New York, NY
Fifty-pound flour sacks emptied by the local baker were re-purposed as the formwork for nearly 1,000 gently swollen concrete building units. Each "belly block" is uniquely shaped, forming billowing walls of concrete that thread through a bakery-bar-restaurant, up the stairwell and into the living rooms and bathrooms of residences above. The apparent softness of these voluptuous concrete blocks entices one to caress, but once cured, their firmness is unyielding.
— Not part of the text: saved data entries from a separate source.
/-- One drained item still to land: its address, the runs of keys it is written to (a second one in the trailing
copy of a redundant group), its bytes, and whether it is an add-on-store of the exact word they hold (R253). -/
structure DrainItem where
  addr : DWord
  dst : List Nat
  twin : List Nat
  bytes : List Byte
  add : Bool
deriving DecidableEq, Repr

/-- A drain to memory whose bytes have not all landed (R253). -/
structure DrainOp where
  id : Nat
  core : Nat
  warp : Nat
  /-- keys of the barrier object, and of its twin in a redundant group -/
  objs : List Nat
  items : List DrainItem
  /-- an item has landed (R351) -/
  begun : Bool
  view : PathView
  ctx : Nat
  /-- filter contexts whose status its split knew when it issued (R316) -/
  armed : List Nat
deriving DecidableEq, Repr

/-- Where one box element's bytes come from (R256). -/
inductive CopySrc where
  | keys (ks : List Nat)
  | bytes (bs : List Byte)
deriving DecidableEq, Repr

/-- One box element: source, destination keys (none: a skipped store, counted all the same), those in the trailing
copy of a redundant group, bytes counted. -/
structure CopyElem where
  src : CopySrc
  dst : List Nat
  twin : List Nat
  size : Nat
deriving DecidableEq, Repr

/-- A copy in progress on a copy engine (R256, R258). -/
structure CopyOp where
  id : Nat
  core : Nat
  engine : Nat
  warp : Nat
  /-- number and mask of the split that issued it -/
  split : Nat
  mask : LaneMask
  team : Nat
  objs : List Nat
  elems : List CopyElem
  /-- an element has landed (R351) -/
  begun : Bool
  follow : Option StreamOp
  view : PathView
deriving DecidableEq, Repr

/-- A held store of the compare buffer (R332, R334). -/
structure CmpEntry where
  warp : Nat
  /-- access stream, or lane stream -/
  access : Bool
  /-- lane: word address and split mask; access: the stream's access number -/
  pc : DWord
  mask : LaneMask
  num : Nat
  bytes : List (Nat × Byte)
  poison : List Nat
  agreed : Bool
deriving DecidableEq, Repr

/-- A forwarded load (R332). -/
structure FwdEntry where
  warp : Nat
  access : Bool
  pc : DWord
  mask : LaneMask
  num : Nat
  keys : List Nat
  bytes : List Byte
deriving DecidableEq, Repr

/-- One team on its core (R181, R183, R245, R334). -/
structure Team where
  id : Nat
  grid : Nat
  cluster : Nat
  teamIx : Nat
  hw : Nat
  core : Nat
  warps : Nat
  /-- offset of the team's range in the core's scratchpad, and TOTAL -/
  base : Nat
  total : Nat
  spmap : Vector DWord 8
  activeFmt : FmtTag
  shadowFmt : FmtTag
  loader : Option LoadOp
  slots : List StreamOp
  nf : Bool
  fd : Bool
  cf : Bool
  trailing : Bool
  partner : Option Nat
  held : List CmpEntry
  fwd : List FwdEntry
deriving DecidableEq, Repr

/-- Wear state of a core (R340). -/
inductive WearState where
  | healthy
  | derated
  | drained
  | marked
  | unknown
  | retired
deriving DecidableEq, Repr

/-- An entry of a partition's replay queue (R327): the word with its address, the registers of its operands after patterns,
the predicates, the lanes, the results. -/
structure ReplayEntry where
  warp : Nat
  /-- its completion-record line: grid, cluster, number in the cluster -/
  grid : Nat
  cluster : Nat
  line : Nat
  /-- number of the split that issued it -/
  split : Nat
  addr : DWord
  word : Instr
  a : List LaneReg
  b : List LaneReg
  c : List LaneReg
  preds : Vector LaneMask 7
  results : List RegWrite
  mask : LaneMask
  left : LaneMask
deriving DecidableEq, Repr

/-- What one core holds beyond its warps (R5, R243, R244, R327, R339, R344). -/
structure Core where
  wu : Nat
  drift : Nat
  emf : Nat
  wear : WearState
  calib : List (BitVec 64)
  /-- powered time since the last in-field test, in wear periods of 10 ms -/
  sinceTest : Nat
  /-- lane instructions issued in the running wear period, by context × 2^32 + grid -/
  issued : Tab Nat
  rows : Tab AccRow
  active : Plane
  shadow : Plane
  planeOwner : Option Nat
  replay : List (List ReplayEntry)
  /-- slot of the warp whose access stream the pump served last (R17) -/
  served : Nat
  /-- logical time (R192) -/
  pts : BitVec 48
  /-- lease copies held: line and lease end -/
  leases : List (Nat × BitVec 48)
deriving DecidableEq, Repr

/-- A core at its first start (R1); the values R339 leaves open are named in the log. -/
def Core.init : Core :=
  ⟨0, 0, 0, .healthy, [], 0, [], [], ⟨0#4, [], []⟩, ⟨0#4, [], []⟩, none, [[], [], [], []], 31, 0#48, []⟩

/-! ## Images, grids, tasks, requests -/

/-- A declared barrier object (R103). -/
structure BarDecl where
  off : Nat
  arrive : Nat
  reload : Nat
deriving DecidableEq, Repr

/-- A kernel's .budget record with its .scratch layout (R103, R104). -/
structure Kernel where
  entry : DWord
  units : Nat
  warps : Nat
  teams : Nat
  wdog : Nat
  scr : Nat
  bars : List BarDecl
deriving DecidableEq, Repr

/-- A .frag record (R100). -/
structure Region where
  rid : BitVec 16
  lstart : DWord
  lend : DWord
  cstart : DWord
  cend : DWord
  digest : List Byte
deriving DecidableEq, Repr

/-- A .queue record (R106). -/
structure QueueDecl where
  qnum : Nat
  well : Nat
  waddr : DWord
deriving DecidableEq, Repr

/-- A rung of a ladder descriptor (R107). -/
structure Rung where
  kentry : DWord
  team : Bool
  qnum : Nat
  starve : Nat
deriving DecidableEq, Repr

/-- A ladder descriptor (R107). -/
structure LadderDecl where
  lnum : Nat
  rsize : Nat
  maxItems : Nat
  rungs : List Rung
deriving DecidableEq, Repr

/-- A linked image as the loader has registered it for a context (R93 to R109, R262). -/
structure Image where
  ctx : Nat
  kernels : List Kernel
  regions : List Region
  sigcnt : Nat
  sigtab : DWord
  queues : List QueueDecl
  ladders : List LadderDecl
  tramps : List (Nat × DWord × DWord)
  constLo : DWord
  constHi : DWord
  /-- built for second-level private mode (R91, R188) -/
  priv : Bool
  /-- loader-allocated areas: spill, trap save, checkpoint (R89, R227, R334) -/
  spill : DWord
  ltsave : DWord
  rgbase : DWord
deriving DecidableEq, Repr

/-- A context (R237, R306, R350). -/
structure Context where
  root : Nat
  n : Nat
  seqbase : DWord
  nseq : Nat
  tvec : DWord
  redundant : Bool
  priv : Bool
  wear : Nat
deriving DecidableEq, Repr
After iterative prototyping trials and refinements, two reusable formworks were built to allow the belly blocks to be pre-fabricated on site in double batches of twenty. The content of each ‘King Arthur’ flour bag is transformed into 96 baguettes, or 125 boules of brioche. Once emptied, the sack takes on a new life, defining the limits of a discrete 7” high x 15” long x 5-7” wide concrete block. The extent of bulge under the fluid material weight is regulated by a series of dowels that limit the volume’s expansion and prevent the pliant formwork from tearing. Voids in each masonry unit reduce weight and facilitate traditional vertical reinforcing as the running courses are laid. Re-casting the typical CMU, these elegantly bloated blocks provide both enclosure and necessary fire separation between commercial, common, and residential territories.
Belly blocks celebrate the viscous materiality of concrete in a nearly zero-waste process, yielding beautiful exposed concrete structure with captivatingly sensual aggregate surfaces.